Magnitude is relative (cont’d)

Looking back on the timeline, the market changed course sharply from its downfall around the time the fiscal rescue package was done. The bill was approved in the Senate on March 25, but word about its magnitude and substance had been spreading.

Yahoo Finance source chart

Now that the market has had some time to digest the package and its economics, and factoring in portfolio maneuvers on the before and after side of quarter-end March 31, we’re roughly 15% ahead of the pre-bill low.

On its face, the $2.2 trillion package seems to have been fashioned as an exact stopgap of 10% on a $22 trillion GDP economy.
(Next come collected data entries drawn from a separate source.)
-- ==== Sys2Proof/Laws/State.lean ====
section
/-! SUPPORT. What each update of the state leaves of each field: one lemma per field per update. -/

namespace Sys2Proof.Machine

open Sys2Proof

@[simp] theorem State.onCore_power (s : State) (c : CoreId) (f : Core → Core) : (s.onCore c f).power = s.power := rfl
@[simp] theorem State.onCore_cycle (s : State) (c : CoreId) (f : Core → Core) : (s.onCore c f).cycle = s.cycle := rfl
@[simp] theorem State.onCore_tick (s : State) (c : CoreId) (f : Core → Core) : (s.onCore c f).tick = s.tick := rfl
@[simp] theorem State.onCore_agenda (s : State) (c : CoreId) (f : Core → Core) : (s.onCore c f).agenda = s.agenda := rfl
@[simp] theorem State.onCore_cur (s : State) (c : CoreId) (f : Core → Core) : (s.onCore c f).cur = s.cur := rfl
@[simp] theorem State.onCore_engineTurn (s : State) (c : CoreId) (f : Core → Core) : (s.onCore c f).engineTurn = s.engineTurn := rfl
@[simp] theorem State.onCore_mem (s : State) (c : CoreId) (f : Core → Core) : (s.onCore c f).mem = s.mem := rfl
@[simp] theorem State.onCore_opened (s : State) (c : CoreId) (f : Core → Core) : (s.onCore c f).opened = s.opened := rfl
@[simp] theorem State.onCore_poison (s : State) (c : CoreId) (f : Core → Core) : (s.onCore c f).poison = s.poison := rfl
@[simp] theorem State.onCore_sizeCode (s : State) (c : CoreId) (f : Core → Core) : (s.onCore c f).sizeCode = s.sizeCode := rfl
@[simp] theorem State.onCore_keyTag (s : State) (c : CoreId) (f : Core → Core) : (s.onCore c f).keyTag = s.keyTag := rfl
@[simp] theorem State.onCore_badMac (s : State) (c : CoreId) (f : Core → Core) : (s.onCore c f).badMac = s.badMac := rfl
@[simp] theorem State.onCore_keySlots (s : State) (c : CoreId) (f : Core → Core) : (s.onCore c f).keySlots = s.keySlots := rfl
@[simp] theorem State.onCore_retiredRows (s : State) (c : CoreId) (f : Core → Core) : (s.onCore c f).retiredRows = s.retiredRows := rfl
@[simp] theorem State.onCore_decayed (s : State) (c : CoreId) (f : Core → Core) : (s.onCore c f).decayed = s.decayed := rfl
@[simp] theorem State.onCore_lostStacks (s : State) (c : CoreId) (f : Core → Core) : (s.onCore c f).lostStacks = s.lostStacks := rfl
@[simp] theorem State.onCore_srows (s : State) (c : CoreId) (f : Core → Core) : (s.onCore c f).srows = s.srows := rfl
@[simp] theorem State.onCore_ctxs (s : State) (c : CoreId) (f : Core → Core) : (s.onCore c f).ctxs = s.ctxs := rfl
@[simp] theorem State.onCore_dieTlb (s : State) (c : CoreId) (f : Core → Core) : (s.onCore c f).dieTlb = s.dieTlb := rfl
@[simp] theorem State.onCore_walks (s : State) (c : CoreId) (f : Core → Core) : (s.onCore c f).walks = s.walks := rfl
@[simp] theorem State.onCore_regions (s : State) (c : CoreId) (f : Core → Core) : (s.onCore c f).regions = s.regions := rfl
@[simp] theorem State.onCore_roots (s : State) (c : CoreId) (f : Core → Core) : (s.onCore c f).roots = s.roots := rfl
@[simp] theorem State.onCore_extents (s : State) (c : CoreId) (f : Core → Core) : (s.onCore c f).extents = s.extents := rfl
@[simp] theorem State.onCore_heads (s : State) (c : CoreId) (f : Core → Core) : (s.onCore c f).heads = s.heads := rfl
@[simp] theorem State.onCore_encProc (s : State) (c : CoreId) (f : Core → Core) : (s.onCore c f).encProc = s.encProc := rfl
@[simp] theorem State.onCore_encSize (s : State) (c : CoreId) (f : Core → Core) : (s.onCore c f).encSize = s.encSize := rfl
@[simp] theorem State.onCore_devDf (s : State) (c : CoreId) (f : Core → Core) : (s.onCore c f).devDf = s.devDf := rfl
@[simp] theorem State.onCore_devClass (s : State) (c : CoreId) (f : Core → Core) : (s.onCore c f).devClass = s.devClass := rfl
@[simp] theorem State.onCore_devUnit (s : State) (c : CoreId) (f : Core → Core) : (s.onCore c f).devUnit = s.devUnit := rfl
@[simp] theorem State.onCore_devCount (s : State) (c : CoreId) (f : Core → Core) : (s.onCore c f).devCount = s.devCount := rfl
@[simp] theorem State.onCore_msi (s : State) (c : CoreId) (f : Core → Core) : (s.onCore c f).msi = s.msi := rfl
@[simp] theorem State.onCore_hostPriv (s : State) (c : CoreId) (f : Core → Core) : (s.onCore c f).hostPriv = s.hostPriv := rfl
@[simp] theorem State.onCore_rolePriv (s : State) (c : CoreId) (f : Core → Core) : (s.onCore c f).rolePriv = s.rolePriv := rfl
@[simp] theorem State.onCore_rrPtr (s : State) (c : CoreId) (f : Core → Core) : (s.onCore c f).rrPtr = s.rrPtr := rfl
@[simp] theorem State.onCore_lastCtx (s : State) (c : CoreId) (f : Core → Core) : (s.onCore c f).lastCtx = s.lastCtx := rfl
@[simp] theorem State.onCore_dispatchSeq (s : State) (c : CoreId) (f : Core → Core) : (s.onCore c f).dispatchSeq = s.dispatchSeq := rfl
@[simp] theorem State.onCore_serviced (s : State) (c : CoreId) (f : Core → Core) : (s.onCore c f).serviced = s.serviced := rfl
@[simp] theorem State.onCore_macEvents (s : State) (c : CoreId) (f : Core → Core) : (s.onCore c f).macEvents = s.macEvents := rfl
@[simp] theorem State.onCore_lostLines (s : State) (c : CoreId) (f : Core → Core) : (s.onCore c f).lostLines = s.lostLines := rfl
@[simp] theorem State.onCore_calPc (s : State) (c : CoreId) (f : Core → Core) : (s.onCore c f).calPc = s.calPc := rfl
@[simp] theorem State.onCore_calSlot (s : State) (c : CoreId) (f : Core → Core) : (s.onCore c f).calSlot = s.calSlot := rfl
@[simp] theorem State.onCore_calStaged (s : State) (c : CoreId) (f : Core → Core) : (s.onCore c f).calStaged = s.calStaged := rfl
@[simp] theorem State.onCore_calForce (s : State) (c : CoreId) (f : Core → Core) : (s.onCore c f).calForce = s.calForce := rfl
@[simp] theorem State.onCore_calApply (s : State) (c : CoreId) (f : Core → Core) : (s.onCore c f).calApply = s.calApply := rfl
@[simp] theorem State.onCore_pcs (s : State) (c : CoreId) (f : Core → Core) : (s.onCore c f).pcs = s.pcs := rfl
@[simp] theorem State.onCore_reqs (s : State) (c : CoreId) (f : Core → Core) : (s.onCore c f).reqs = s.reqs := rfl
@[simp] theorem State.onCore_inflight (s : State) (c : CoreId) (f : Core → Core) : (s.onCore c f).inflight = s.inflight := rfl
@[simp] theorem State.onCore_latSel (s : State) (c : CoreId) (f : Core → Core) : (s.onCore c f).latSel = s.latSel := rfl
@[simp] theorem State.onCore_lats (s : State) (c : CoreId) (f : Core → Core) : (s.onCore c f).lats = s.lats := rfl
@[simp] theorem State.onCore_latLast (s : State) (c : CoreId) (f : Core → Core) : (s.onCore c f).latLast = s.latLast := rfl
@[simp] theorem State.onCore_lwin (s : State) (c : CoreId) (f : Core → Core) : (s.onCore c f).lwin = s.lwin := rfl
@[simp] theorem State.onCore_lwinForce (s : State) (c : CoreId) (f : Core → Core) : (s.onCore c f).lwinForce = s.lwinForce := rfl
@[simp] theorem State.onCore_links (s : State) (c : CoreId) (f : Core → Core) : (s.onCore c f).links = s.links := rfl
@[simp] theorem State.onCore_etoff (s : State) (c : CoreId) (f : Core → Core) : (s.onCore c f).etoff = s.etoff := rfl
@[simp] theorem State.onCore_exchanges (s : State) (c : CoreId) (f : Core → Core) : (s.onCore c f).exchanges = s.exchanges := rfl
@[simp] theorem State.onCore_tx (s : State) (c : CoreId) (f : Core → Core) : (s.onCore c f).tx = s.tx := rfl
@[simp] theorem State.onCore_txWait (s : State) (c : CoreId) (f : Core → Core) : (s.onCore c f).txWait = s.txWait := rfl
@[simp] theorem State.onCore_rx (s : State) (c : CoreId) (f : Core → Core) : (s.onCore c f).rx = s.rx := rfl
@[simp] theorem State.onCore_coll (s : State) (c : CoreId) (f : Core → Core) : (s.onCore c f).coll = s.coll := rfl
@[simp] theorem State.onCore_collOwed (s : State) (c : CoreId) (f : Core → Core) : (s.onCore c f).collOwed = s.collOwed := rfl
@[simp] theorem State.onCore_proxied (s : State) (c : CoreId) (f : Core → Core) : (s.onCore c f).proxied = s.proxied := rfl
@[simp] theorem State.onCore_snoopWait (s : State) (c : CoreId) (f : Core → Core) : (s.onCore c f).snoopWait = s.snoopWait := rfl
@[simp] theorem State.onCore_proxyWait (s : State) (c : CoreId) (f : Core → Core) : (s.onCore c f).proxyWait = s.proxyWait := rfl
@[simp] theorem State.onCore_refusedLines (s : State) (c : CoreId) (f : Core → Core) : (s.onCore c f).refusedLines = s.refusedLines := rfl
@[simp] theorem State.onCore_dropped (s : State) (c : CoreId) (f : Core → Core) : (s.onCore c f).dropped = s.dropped := rfl
@[simp] theorem State.onCore_bar2 (s : State) (c : CoreId) (f : Core → Core) : (s.onCore c f).bar2 = s.bar2 := rfl
@[simp] theorem State.onCore_bar2Wait (s : State) (c : CoreId) (f : Core → Core) : (s.onCore c f).bar2Wait = s.bar2Wait := rfl
@[simp] theorem State.onCore_mb (s : State) (c : CoreId) (f : Core → Core) : (s.onCore c f).mb = s.mb := rfl
@[simp] theorem State.onCore_ctl (s : State) (c : CoreId) (f : Core → Core) : (s.onCore c f).ctl = s.ctl := rfl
Whether the order of magnitude is correct, sufficient, insufficient, headed for another round, is a subject of continuing discussion…

Magnitude is relative – March 25

… and it looks as though another round is being considered, which probably is not yet priced in.

These are all questions and responses based on magnitude, with the implied understanding that the dollar amount will be a GDP refill, bridging the economy at least somewhat to the other side of the disruption.

Listening in on several expert calls these past few days, to discuss the bells and whistles, consequences and conditions, procedural dynamics, federal and state authority, degrees of benefit and assorted options that require further consideration by all businesses, small and large, based on incomplete knowledge, before even getting to the point of action… a point at which the funds flow will not be immediate, but will still need to pass through bureaucratic protocols that are themselves less than prepared for orderly movements…

Learning about the details of these matters in the enterprise, which don’t seem to be dissimilar at the individual level…


I wonder if aspects of efficiency and speed of rescue have still to be priced in. (As I’m writing this post, stock futures are jumping.)